(Records excerpted from a collection)
/-- ENROLMENT_WRITE (R445, R452): a key identity that leaves 0x9003 non-empty is taken, logged and answered, and the
sessions whose key it has replaced end; one that would empty 0x9003 is rejected. FIRMWARE_WRITE_COMPLETE (R426, R441,
R444): an image of good format and signature replaces the stored one, with the write and the replacement logged,
0x9010:02 reading written and :03 its version; in recovery the module then resets itself. Any other image leaves the old
one, and 0x9010:02 reads failed. -/
def Obligations.EnrolmentAndFirmwareAreReplacedOrKept : Prop :=
  (∀ (q : Req) (idx sub : Nat) (key : W256) (s : State), (idx = 0x9003 ∨ idx = 0x9004) → Ready q .operator s →
    Writable .operator idx sub (identBytes key) s →
    (idx = 0x9003 → enrolled (withRg idx sub key.toNat s) 0x9003 ≠ []) →
    ∃ t, exec (.enrolmentWrite q idx sub key) s = .next t ∧ rg t idx sub = key.toNat ∧ Answers q 0 [] t ∧
      (∃ e ∈ t.sec.log, e.position = rg s 0xF000 1 ∧ e.index = idx ∧ e.sub = sub ∧ e.sess = q.sess ∧ e.kind = 0) ∧
      (∀ n, unlistedBy idx sub n key s → sessOf t n = {}) ∧
      (∀ n, ¬ unlistedBy idx sub n key s → n ≠ q.sess → sessOf t n = sessOf s n) ∧
      regsExcept [(idx, sub), (0x9010, 2)] s t ∧ unchangedExcept [.wires, .registers, .ring, .security] s t) ∧
  (∀ (q : Req) (sub : Nat) (key : W256) (s : State), Ready q .operator s →
    Writable .operator 0x9003 sub (identBytes key) s → enrolled (withRg 0x9003 sub key.toNat s) 0x9003 = [] →
    ∃ t, exec (.enrolmentWrite q 0x9003 sub key) s = .next t ∧ Answers q 0x0280FF01 [] t ∧
      t.sec.log = s.sec.log ∧ regsExcept [] s t ∧ unchangedExcept [.wires, .registers, .ring, .security] s t) ∧
  (∀ (img : FwImage) (p : PendWrite) (s : State), s.pwr.inReset = false → s.ring.bypassOpen = true →
    pendOf s .firmware = some p → rg s 0x9010 2 = 2 → firmwareOk s img = true → s.sec.flashFull = false →
    s.sec.recovery = false →
    ∃ t, exec (.firmwareWriteComplete img true) s = .next t ∧ t.sec.fwStored = some img ∧ rg t 0x9010 2 = 3 ∧
      rg t 0x9010 3 = img.version % 2 ^ 32 ∧ Answers p.q 0 [] t ∧
      (∃ a e rest, t.sec.log = a :: e :: rest ∧ a.index = 0x9010 ∧ a.kind = 5 ∧ e.index = 0x9010 ∧ e.sub = 1 ∧
        e.sess = p.q.sess ∧ e.kind = 0 ∧ e.digest = img.digest) ∧
      regsExcept [(0x9010, 2), (0x9010, 3)] s t ∧ unchangedExcept [.wires, .registers, .ring, .security] s t) ∧
  (∀ (img : FwImage) (p : PendWrite) (s : State), s.pwr.inReset = false → s.ring.bypassOpen = true →
    pendOf s .firmware = some p → rg s 0x9010 2 = 2 → firmwareOk s img = true → s.sec.flashFull = false →
    s.sec.recovery = true →
    ∃ t, exec (.firmwareWriteComplete img true) s = .next t ∧ t.sec.fwStored = some img ∧ Answers p.q 0 [] t ∧
      AfterReset t ∧ t.straps = s.straps) ∧
  (∀ (img : FwImage) (good : Bool) (code : Nat) (p : PendWrite) (s : State), s.pwr.inReset = false →
    s.ring.bypassOpen = true → pendOf s .firmware = some p → rg s 0x9010 2 = 2 →
    (firmwareOk s img = false ∧ code = 0x02800001 ∨
      firmwareOk s img = true ∧ good = false ∧ code = 0x04800001 ∨
      firmwareOk s img = true ∧ good = true ∧ s.sec.flashFull = true ∧ code = 0x05800002) →
    ∃ t, exec (.firmwareWriteComplete img good) s = .next t ∧ t.sec.fwStored = s.sec.fwStored ∧ rg t 0x9010 2 = 4 ∧
      Answers p.q code [] t ∧ t.sec.log = s.sec.log ∧ pendOf t .firmware = none ∧
      regsExcept [(0x9010, 2)] s t ∧ unchangedExcept [.wires, .registers, .ring, .security] s t)

/-! ## The ring clock, time and power -/

/-- What a change of the time reference leaves alone: device time and everything but 0xA010:03 and the clocks. -/
structure Sys2Proof.TimeKept (s t : State) : Prop where
  time : t.pwr.time = s.pwr.time
  regs : regsExcept [(0xA010, 3)] s t
  frame : unchangedExcept [.wires, .registers, .power] s t

/-- The ring clock (R481, R482): without it memory serves nothing, while the module stays as it is and device time goes
on; when it returns every link that was up retrains and is counted, one of those whose retrain has failed is down and a
stack without refresh for more than 16 ms has failed, either with the module FAULTED. The time reference (R479, R480):
lost for more than 10 us, it is reported and device time goes on unslewed; returned, trimming goes on; with the external
reference a PPS edge sets the slew that brings device time to the nearest second, locked within 20 ns. Frame marks that
still come are no loss. Device time itself is never set. -/
def Obligations.ClocksAreFollowed : Prop :=
  (∀ s : State,
    ∃ t, exec .ringClockLoss s = .next t ∧ t.ring = { s.ring with clock := false, parts := [] } ∧
      t.pwr = { s.pwr with symbolLock := false, lastFrameAt := none, goodFrames := 0 } ∧
      (∀ a, memServes t a = false) ∧ unchangedExcept [.wires, .ring, .power] s t) ∧
  (∀ s : State, s.pwr.inReset = false → s.ring.clock = false → (∀ k, k < 20 → refreshLost s k = false) →
    (∀ k, 1 ≤ k → k ≤ 6 → (linkOf s k).recent.length < 16) →
    ∃ t, exec (.ringClockReturn []) s = .next t ∧ t.ring = { s.ring with clock := true } ∧
      (∀ k, 1 ≤ k → k ≤ 6 → ((linkOf s k).state = 2 ∨ (linkOf s k).state = 3) → (linkOf t k).state = 3 ∧
        rg t 0x6E02 k = satAdd (sizeOf_ 0x6E02 k) (rg s 0x6E02 k) 1) ∧
      (∀ k, 1 ≤ k → k ≤ 6 → (linkOf s k).state ≠ 2 → (linkOf s k).state ≠ 3 → linkOf t k = linkOf s k) ∧
      t.dev = s.dev ∧ regsExcept ((List.range 6).map (fun k => (0x6E02, k + 1))) s t ∧
      unchangedExcept [.wires, .registers, .links, .ring] s t) ∧
  (∀ (down : List Nat) (s : State), s.pwr.inReset = false → s.ring.clock = false →
    ∃ t, exec (.ringClockReturn down) s = .next t ∧ t.ring.clock = true ∧
      (∀ k ∈ down, 1 ≤ k → k ≤ 6 → ((linkOf s k).state = 2 ∨ (linkOf s k).state = 3) →
        (linkOf t k).state = 4 ∧ t.dev = .faulted) ∧
      (∀ k, k < 20 → refreshLost s k = true → (stackOf t k).state = 5 ∧ t.dev = .faulted)) ∧
  (∀ s : State, s.pwr.inReset = false → (reference s ≠ 0 ∨ marksComing s = false) →
    ∃ t, exec .timeReferenceLost s = .next t ∧ rg t 0xA010 3 = 3 ∧
      t.pwr = { s.pwr with refLost := true, goodFrames := 0, slew := 0 } ∧ TimeKept s t) ∧
  (∀ s : State, reference s = 0 → marksComing s = true → exec .timeReferenceLost s = .next { s with sent := [] }) ∧
  (∀ s : State, s.pwr.inReset = false → s.pwr.refLost = true →
    ∃ t, exec .timeReferenceReturn s = .next t ∧ rg t 0xA010 3 = 1 ∧
      t.pwr = { s.pwr with refLost := false, goodFrames := 0, lastFrameAt := none } ∧ TimeKept s t) ∧
  (∀ s : State, s.pwr.inReset = false → reference s = 1 → s.pwr.refLost = false →
    ∃ t, exec .ppsEdge s = .next t ∧ ((t.pwr.time : Int) + t.pwr.slew) % 1000000000 = 0 ∧
      t.pwr.slew.natAbs ≤ 500000000 ∧ (t.pwr.slew.natAbs ≤ 20 → rg t 0xA010 3 = 2) ∧
      (20 < t.pwr.slew.natAbs → rg t 0xA010 3 = 1) ∧ TimeKept s t)

/-- A request to change the power state that the module may take now: its object writable, its conditions met. -/
structure Sys2Proof.PowerAsked (q : Req) (v : Nat) (s : State) : Prop where
  ready : Ready q .operator s
  writes : Writable .operator 0xA000 1 (leBytes 1 v) s
  allowed : ∀ c ∈ (powerRule q (leBytes 1 v) s).codes, c = 0

/-- A power request taken up and not answered yet. -/
structure Sys2Proof.PowerWaits (q : Req) (v : Nat) (s t : State) : Prop where
  silent : t.sent = []
  moving : t.pwr.moving = true ∧ t.pwr.req = powOf v ∧ t.pwr.cur = s.pwr.cur
  pending : ∃ p, pendOf t .power = some p ∧ p.q = q
  progress : q.msg ∈ (sessOf t q.sess).inProgress
  log : t.sec.log = s.sec.log
  device : t.dev = s.dev

/-- The state after a step of the power ladder: still moving with its write pending or, in the state requested, at rest,
counted in 0xA000:04, the write logged and answered (R486); a module that came to Stow has no contents left (R487). -/
structure Sys2Proof.Walked (s t : State) : Prop where
  kept : t.pwr.req = s.pwr.req ∧ t.dev = s.dev
  onWay : t.pwr.cur ≠ s.pwr.req → t.pwr.moving = true ∧ t.sec.pend = s.sec.pend
  there : t.pwr.cur = s.pwr.req → t.pwr.moving = false ∧ pendOf t .power = none ∧
    rg t 0xA000 4 = satAdd (sizeOf_ 0xA000 4) (rg s 0xA000 4) 1
  answered : t.pwr.cur = s.pwr.req → ∀ p, pendOf s .power = some p → s.sec.flashFull = false →
    s.ring.bypassOpen = true → Answers p.q 0 [] t ∧ Logged p.q 0xA000 1 t
  empty : t.pwr.cur = .stow → s.pwr.cur ≠ .stow →
    t.mem.cells = [] ∧ t.sites = [] ∧ t.links = [] ∧ rg t 0x2010 1 = 0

• EXERCISE: What is needed is a verbatim copy of every line in the records above from the one containing "img ∧ Answers p.q 0 [] t ∧" down to the one containing "frame : unchangedExcept", both included, and nothing more.

• RESULT OF THE EXERCISE:
    ∃ t, exec (.firmwareWriteComplete img true) s = .next t ∧ t.sec.fwStored = some img ∧ Answers p.q 0 [] t ∧
      AfterReset t ∧ t.straps = s.straps) ∧
  (∀ (img : FwImage) (good : Bool) (code : Nat) (p : PendWrite) (s : State), s.pwr.inReset = false →
    s.ring.bypassOpen = true → pendOf s .firmware = some p → rg s 0x9010 2 = 2 →
    (firmwareOk s img = false ∧ code = 0x02800001 ∨
      firmwareOk s img = true ∧ good = false ∧ code = 0x04800001 ∨
      firmwareOk s img = true ∧ good = true ∧ s.sec.flashFull = true ∧ code = 0x05800002) →
    ∃ t, exec (.firmwareWriteComplete img good) s = .next t ∧ t.sec.fwStored = s.sec.fwStored ∧ rg t 0x9010 2 = 4 ∧
      Answers p.q code [] t ∧ t.sec.log = s.sec.log ∧ pendOf t .firmware = none ∧
      regsExcept [(0x9010, 2)] s t ∧ unchangedExcept [.wires, .registers, .ring, .security] s t)

/-! ## The ring clock, time and power -/

/-- What a change of the time reference leaves alone: device time and everything but 0xA010:03 and the clocks. -/
structure Sys2Proof.TimeKept (s t : State) : Prop where
  time : t.pwr.time = s.pwr.time
  regs : regsExcept [(0xA010, 3)] s t
  frame : unchangedExcept [.wires, .registers, .power] s t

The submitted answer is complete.